February 28, 2018 / 12:05 PM / 19 days ago

British investors sell stocks but wary of calling market top - Reuters poll

LONDON (Reuters) - British funds have cut their equity allocations to four-month lows following an early February shakeout, though many remain optimistic that strong economic growth and company earnings will keep the stock market boom going.

FILE PHOTO: Dealers work on a trading floor at BGC Partners in the Canary Wharf business district in London, Britain September 12, 2016. REUTERS/Toby Melville

Reuters’ latest monthly asset allocation poll of 15 investment managers was conducted between Feb. 12-26, as markets were recovering some poise following a savage sell-off that took U.S. stocks 10 percent lower in the space of less than a week and sent equity volatility to multi-year highs.

World stocks are set to end February in the red, the first loss-making month after a 15-month winning streak .MIWD00000PUS, as central banks’ policy tightening intentions and rising inflation drove bond yields to multi-year highs.

UK-based fund managers cut their overall equity holdings by more than 2.5 percentage points to 51.2 percent on average, raising cash by one percentage point to 5.6 percent.

The swing followed a 7.5 percentage point surge in equity allocations to record highs over the course of 2017.

U.S. and British stocks were especially out of favour, with allocations falling around four percentage points, leaving the latter at its lowest since November. Meanwhile euro zone and emerging equity holdings went up by 2.5 and four percentage points respectively.

“The waiting is over and the expected correction has blown at least some of the froth off the equity markets,” said John Husselbee, head of multi-asset at Liontrust Investments.

But like many of his peers, Husselbee was reluctant to call the end of the equity bull run, citing an expanding world economy, strongly growing company earnings and U.S. tax cuts.

Asked if world stocks were already past their cyclical peak, 90 percent of those who responded said no.

That was despite expectations that U.S. bond yields would rise further.
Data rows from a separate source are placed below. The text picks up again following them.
/-- A scheduled entry whose checks pass requests the lines that it reads, and when they have come runs: it writes
only the ranges of its descriptor and keeps its result. DECOMP writes what its input decodes to, up to the
capacity; GATHER copies each row that its index names and zeros for an index out of range; LAYOUT copies each
row, or each element to its place in the transposed matrix. A free job at the head of its engine's list asks its
edge cache for what it reads, a GATHER then for its table, and gives it what it puts, or ends with READ_ERROR.
END arrives. A job whose writes are made writes its status word and no other byte, and then signals or completes
with its code; one for an engine that runs scheduled completes with NOT_FREE. VCD_OPEN opens a stream on its
frame buffers; VCD_DECODE, VCD_ENCODE and VCD_DRAIN put a job in the engine's list; VCD_CLOSE of a stream
without jobs closes it. A codec job whose reads have come takes its buffers, runs, and leaves the list with its
status once its edge cache has made its writes. A job gives way to one of class 0, and its state goes to its
save area. A frame buffer of an open stream keeps its base. (R468, R470, R471, R472, R474, R475, R478, R483,
R487, R491, R495, R508.) -/
def Obligations.DataAndCodecJobsRunAndReport : Prop :=
  (∀ (d : ChipId) (s : State) (i : Instr) (e op : Nat),
    let x := s.dat e
    let j := x.cur
    let u := 52 + e
    s.live = true → (i, e, op) ∈ [(Instr.datDecomp d, 8 + d.val, 1), (Instr.datGather d, 4 + d.val, 2), (Instr.datScatter d, 4 + d.val, 3),
      (Instr.datLayout d, d.val, 4)] → x.result = none → s.asks (fun w => w == .dataEngine e) = false →
    (datScheduled s e = true → x.state = 1 → j.op = op → j.fieldsOk = true →
      j.addressOk s.image (s.image.unitTroupe u) = true → j.aligned = true → j.pitchOk = true →
      (x.asked = false → (j.waitCh = 0xFFFF ∨ x.released = true) →
        (∀ a ∈ j.touched s.bytes ++ j.written s.bytes, padBreach s a = none) → (∀ a ∈ j.touched s.bytes, noSlotLine s.image u 0 a = none) →
        (∀ a ∈ j.written s.bytes, noSlotLine s.image u 1 a = none) →
        ∃ r, exec i s = .next r ∧ r.dat e = { x with asked := true } ∧ r.mem = s.mem) ∧
      (x.asked = true → ∃ r, exec i s = .next r ∧ (r.dat e).result.isSome = true ∧ (r.dat e).entry = x.entry ∧
        (∀ a, (∀ w ∈ j.writes, a < w.1 ∨ w.1 + w.2 ≤ a) → memRead r.mem a = memRead s.mem a) ∧
        (op = 1 →
          let o := decompress j.mode (s.bytes j.a j.p0)
          (r.dat e).result = some (if j.p1 < o.1.length then 0x12 else o.2, 0, min o.1.length j.p1) ∧
          r.bytes j.b (min o.1.length j.p1) = o.1.take j.p1) ∧
        (op = 2 → ∀ k, k < j.count →
          let n := leNat (s.bytes (j.a + k * j.idxBytes) j.idxBytes)
          r.bytes (j.b + k * j.rowBytes) j.rowBytes =
            if n < j.tableRows then s.bytes (j.p0 + n * j.rowPitch) j.rowBytes else List.replicate j.rowBytes 0) ∧
        (op = 4 → ∀ k m n, k < j.batches → m < j.rows → n < j.cols →
          r.bytes (if j.mode = 0 then j.b + (k * j.rows + m) * j.dstPitch + n * j.elemBytes
              else j.b + (k * j.cols + n) * j.dstPitch + m * j.elemBytes) j.elemBytes =
            s.bytes (j.a + (k * j.rows + m) * j.srcPitch + n * j.elemBytes) j.elemBytes))) ∧
    (∀ f fs, datScheduled s e = false → x.queue = f :: fs → f.refused = false → (datDesc f.desc).op = op →
      let k := datDesc f.desc
      let o := runDat false (s.edgeBytes (.data e)) k
      let reads := fun (r : State) (rs : List (Nat × Nat)) => ∀ w ∈ rs, ∀ l ∈ linesOf w.1 w.2,
        ∃ q ∈ r.coh.edge, q.die = d.val ∧ q.who = .data e ∧ q.kind = .read ∧ q.addr = 128 * l
      (x.asked = false → ∃ r, exec i s = .next r ∧ r.dat e = { x with asked := true, state := 1 } ∧ r.mem = s.mem ∧ reads r k.plainReads) ∧
      (x.asked = true → s.edgeOpen (.data e) = true → exec i s = .next (edgeTurn (8 + e % 4) s)) ∧
      (x.asked = true → s.edgeOpen (.data e) = false → op = 2 → x.tabled = false →
        ∃ r, exec i s = .next r ∧ r.dat e = { x with tabled := true } ∧ r.mem = s.mem ∧ reads r (k.tableRanges (s.edgeBytes (.data e)))) ∧
      (x.asked = true → s.edgeOpen (.data e) = false → (op = 2 → x.tabled = true) →
        (s.edgeBad (.data e) = true → ∃ r, exec i s = .next r ∧ r.dat e = { x with result := some (0x15, 0, 0) } ∧ r.mem = s.mem) ∧
        (s.edgeBad (.data e) = false → ∃ r, exec i s = .next r ∧ r.dat e = { x with result := some (o.code, o.aux, o.produced) } ∧
          r.mem = s.mem ∧ ∀ p ∈ o.puts, ∀ c ∈ edgePuts d.val (.data e) (if p.1 = true then .add else .write) p.2.1 p.2.2,
            ∃ q ∈ r.coh.edge, q.who = c.who ∧ q.kind = c.kind ∧ q.addr = c.addr ∧ q.data = c.data)))) ∧
  (∀ (e : Fin 12) (s : State),
    let x := s.dat e
    s.live = true →
    (datScheduled s e = true → x.state = 1 → x.result = none → x.cur.op = 0x0F →
      ∃ r, exec (.datEnd e) s = .next r ∧ r.mem = s.mem ∧ (r.dat e).state = 4 ∧
        ∀ tr, s.image.unitTroupe (52 + e.val) = some tr → 52 + e.val ∈ (r.troupe tr).arrived) ∧
    (∀ code aux n, x.queue.head?.filter DatJob.refused = none → x.result = some (code, aux, n) →
      s.asks (fun w => w == .dataEngine e) = false →
      let word := leBytes 8 (code * 2 ^ 56 + aux * 2 ^ 40 + n % 2 ^ 40)
      (datScheduled s e = true →
        (x.cur.status ≠ 0 → x.told = false → ∃ r, exec (.dataJobFinish e) s = .next r ∧ r.dat e = { x with told := true } ∧
          MemoryKept x.cur.status 8 s r ∧ r.bytes x.cur.status 8 = word) ∧
        (x.cur.status = 0 ∨ x.told = true → ∃ r, exec (.dataJobFinish e) s = .next r ∧ (r.dat e).result = none ∧
          (r.dat e).entry = x.entry + 1 ∧ (r.dat e).jobs = min (x.jobs + 1) 0xFFFF_FFFF ∧ r.mem = s.mem ∧
          r.str.msgs = s.str.msgs ++ (if x.cur.signalCh = 0xFFFF then [] else
            [{ kind := 0, obj := x.cur.signalCh, unit := 52 + e.val, value := 1, sent := s.time.span }]))) ∧
      (datScheduled s e = false → s.edgeOpen (.data e) = true → exec (.dataJobFinish e) s = .next (edgeTurn (8 + e.val % 4) s)) ∧
      (∀ f fs, datScheduled s e = false → s.edgeOpen (.data e) = false → s.edgeBad (.data e) = false → x.queue = f :: fs →
        (datDesc f.desc).status ≠ 0 → (datDesc f.desc).status % 8 = 0 → x.told = false →
        ∃ r, exec (.dataJobFinish e) s = .next r ∧ r.dat e = { x with told := true } ∧ r.mem = s.mem ∧
          ∃ q ∈ r.coh.edge, q.who = .data e ∧ q.kind = .write ∧ q.addr = (datDesc f.desc).status ∧ q.data = word) ∧
      (∀ f fs c, datScheduled s e = false → s.edgeOpen (.data e) = false → s.edgeBad (.data e) = false → x.queue = f :: fs →
        (datDesc f.desc).status = 0 ∨ x.told = true → (s.queue f.queue).started.find? (fun c => c.number == f.number) = some c →
        ∃ r, exec (.dataJobFinish e) s = .next r ∧ r.mem = s.mem ∧ (r.dat e).queue = fs ∧ (r.dat e).state = 0 ∧ (r.dat e).result = none ∧
          (r.queue f.queue).records = (s.queue f.queue).records ++
            [⟨c.seq, code, c.opcode, c.tag, n % 2 ^ 32, bitOf c.flags 1 || code != 0, s.time.span⟩])) ∧
    (∀ f fs, x.queue = f :: fs → f.refused = true → s.edgeOpen (.data e) = false →
      ((datDesc f.desc).status ≠ 0 → (datDesc f.desc).status % 8 = 0 → f.told = false → ∃ r, exec (.dataJobFinish e) s = .next r ∧
        r.mem = s.mem ∧ (r.dat e).queue = { f with told := true } :: fs ∧ ∃ q ∈ r.coh.edge, q.who = .data e ∧ q.kind = .write ∧
          q.addr = (datDesc f.desc).status ∧ q.data = leBytes 8 (0x10 * 2 ^ 56)) ∧
      ((datDesc f.desc).status = 0 ∨ f.told = true → ∀ c, (s.queue f.queue).started.find? (fun c => c.number == f.number) = some c →
        ∃ r, exec (.dataJobFinish e) s = .next r ∧ r.mem = s.mem ∧ r.dat e = { x with queue := fs } ∧
          (r.queue f.queue).records = (s.queue f.queue).records ++ [⟨c.seq, 0x10, c.opcode, c.tag, 0, true, s.time.span⟩]))) ∧
  (∀ (q : QueueId) (s : State) (c : Slot) (op : Nat),
    let x := s.queue q
    let d := vcdDie c
    let n := vcdStream c
    let y := s.codec d
    let done := fun (r : State) (st : Nat) => r.mem = s.mem ∧ (r.queue q).started = x.started ∧
      (r.queue q).records = x.records ++ [⟨c.seq, st, c.opcode, c.tag, 0, bitOf c.flags 1 || st != 0, s.time.span⟩]
    s.live = true → x.enable = true → x.state ≠ 3 → x.ringFull = false → x.fetched = some c → c.opcode = op →
    (bitOf c.flags 0 = true → x.started = []) → (∀ y ∈ x.started, y.number < x.nextCmd) →
    (op = 0x18 → y.jobs.length < 1024 → openStatus s c = 0 → ∃ r, exec (.vcdOpen q) s = .next r ∧ done r 0 ∧ ((r.codec d).stream n).state = 1 ∧
      ((r.codec d).stream n).params = c.payload ∧ (∀ k, k ≠ n → (r.codec d).stream k = y.stream k) ∧
      ∀ f, pPool c.payload ≤ f → f < pPool c.payload + pPoolCount c.payload →
        ((r.codec d).buf f).owned = true ∧ ((r.codec d).buf f).stream = n ∧ ((r.codec d).buf f).base = (y.buf f).base) ∧
    (op = 0x18 → y.jobs.length < 1024 → openStatus s c ≠ 0 → ∃ r, exec (.vcdOpen q) s = .next r ∧ done r (openStatus s c) ∧ r.codecs = s.codecs) ∧
    (∀ i kind, (i, kind, op) ∈ [(Instr.vcdDecode q, 0, 0x19), (Instr.vcdEncode q, 1, 0x1A), (Instr.vcdDrain q, 2, 0x1C)] → y.jobs.length < 1024 →
      (jobStatus s c kind = 0 → (y.running? (if kind = 1 then 1 else 0)).isSome = true → ∃ r, exec i s = .next r ∧ r.mem = s.mem ∧
        (r.codec d).jobs = y.jobs ++ [{ stream := n, kind := kind, desc := c.payload, queue := q.val, number := x.nextCmd, order := y.order }] ∧
        (r.codec d).streams = y.streams ∧ (r.queue q).records = x.records) ∧
      (jobStatus s c kind ≠ 0 → ∃ r, exec i s = .next r ∧ done r (jobStatus s c kind) ∧ r.codecs = s.codecs)) ∧
    (op = 0x1B → vcdArgsOk c 0 = true → y.jobs.length < 1024 → ((y.stream n).state = 1 ∨ (y.stream n).state = 2) →
      (∀ k ∈ y.jobs, k.stream ≠ n) →
      ∃ r, exec (.vcdClose q) s = .next r ∧ done r 0 ∧ (r.codec d).stream n = {} ∧ (r.codec d).jobs = y.jobs)) ∧
  ∀ (d : ChipId) (pipe : Fin 2) (s : State) (o : Nat) (j : CodecJob),
    let x := s.codec d
    s.live = true →
    (x.running? pipe = some o → x.jobs.find? (fun j => j.order == o) = some j →
      let put := fun (k : CodecJob) => x.jobs.map fun i => if i.order = o then k else i
      (s.edgeOpen (j.user d) = true → exec (.codecJobFinish d pipe) s = .next (edgeTurn (8 + d.val) s)) ∧
      (s.edgeOpen (j.user d) = false → j.result = none → j.ready = false → ∃ r, exec (.codecJobFinish d pipe) s = .next r ∧ r.mem = s.mem ∧
        r.coh = s.coh ∧ (r.codec d).jobs = put (prepareJob d x j s) ∧ (r.codec d).streams = x.streams) ∧
      (s.edgeOpen (j.user d) = false → j.result = none → j.ready = true →
        (∀ st, j.early = some st → ∃ r, exec (.codecJobFinish d pipe) s = .next r ∧ r.mem = s.mem ∧ r.coh = s.coh ∧
          (r.codec d).jobs = put { j with result := some (st, 0) } ∧
          (st = 0x26 → (x.stream j.stream).state ≠ 3 → ((r.codec d).stream j.stream).state = 2)) ∧
        (j.early = none → j.kind ≠ 2 → s.edgeBad (j.user d) = true → ∃ r, exec (.codecJobFinish d pipe) s = .next r ∧ r.mem = s.mem ∧
          (r.codec d).jobs = put { j with result := some (0x26, 0) }) ∧
        ∃ r st, exec (.codecJobFinish d pipe) s = .next r ∧ r.mem = s.mem ∧ (r.codec d).jobs = put { j with result := some st }) ∧
      ∀ st, s.edgeOpen (j.user d) = false → j.result = some st → ∃ r, exec (.codecJobFinish d pipe) s = .next r ∧ r.mem = s.mem ∧
        (∀ k ∈ (r.codec d).jobs, k.order ≠ o) ∧ (r.codec d).running? pipe ≠ some o ∧
        ∀ c, (s.queue j.queue).started.find? (fun c => c.number == j.number) = some c →
          ∃ rec ∈ (r.queue j.queue).records, rec.status = st.1 ∧ rec.detail = st.2 ∧ rec.seq = c.seq) ∧
    (∀ k, x.running? pipe = some o → x.jobs.find? (fun j => j.order == o && j.result.isNone && x.classOf j != 0) = some j → k ∈ x.jobs →
      k.pipe = pipe.val → x.eligible k = true → x.classOf k = 0 →
      ∃ r, exec (.codecSuspend d pipe) s = .next r ∧ (r.codec d).suspensions = min (x.suspensions + 1) 0xFFFF ∧
        r.mem = s.mem ∧ (pSave (x.stream j.stream).params % 128 = 0 → ∀ l, l < 2048 → ∃ q ∈ r.coh.edge, q.who = .save d o ∧
          q.kind = .write ∧ q.addr = pSave (x.stream j.stream).params + 128 * l) ∧
        ∃ z ∈ x.jobs, x.classOf z = 0 ∧ (r.codec d).running? pipe = some z.order) ∧
    ∀ (f : Fin 4096) (v : Word),
      ((x.buf f).owned = false → exec (.vcdFbBaseWrite d f v) s = .next (s.modCodec d fun x =>
        { x with bufs := tmod {} x.bufs f fun b => { b with base := bitsOf v.toNat 12 36 * 4096 } })) ∧
      ((x.buf f).owned = true → exec (.vcdFbBaseWrite d f v) s = .next (s.modCodec d fun x => { x with reject := true }))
Some 70 percent of those who replied to a question on 10-year yields predicted they would end 2018 above 3 percent, compared to current levels around 2.9 percent.

Kamil Amin, investment strategist at Charles Stanley, was among those confident that equities would test new highs. “The opportunity cost for holding equities over bonds in the United States will remain firmly in place,” he said.

Bond allocations rose slightly to 26.2 percent, though they remain four percentage points below year-ago levels.

However, while investors cut holdings of U.S., European and Japanese debt, they sharply raised emerging bond allocations, possibly reflecting the view that the higher yields they offer provide a cushion against higher global inflation.

They also raised holdings of alternative assets, a category that includes commodities and hedge funds, to 14.3 percent, the highest since September 2016, the poll showed.

As for the VIX equity volatility gauge, which surged to multi-year highs of 50 percent during the sell-off from less than 10 percent, investors were spilt equally on whether it would end 2018 above or below 20 percent .VIX.

“We expect bouts of volatility to recur periodically this year as stock markets find themselves in a tug of war between good news on the corporate earnings front and bad news in terms of U.S. rate hikes,” said Trevor Greetham, head of multi-asset at Royal London Asset Management.

While Greetham saw volatility likely ending 2018 below 20, he reckoned “it is unlikely to spend much time around the lows we saw in 2017”.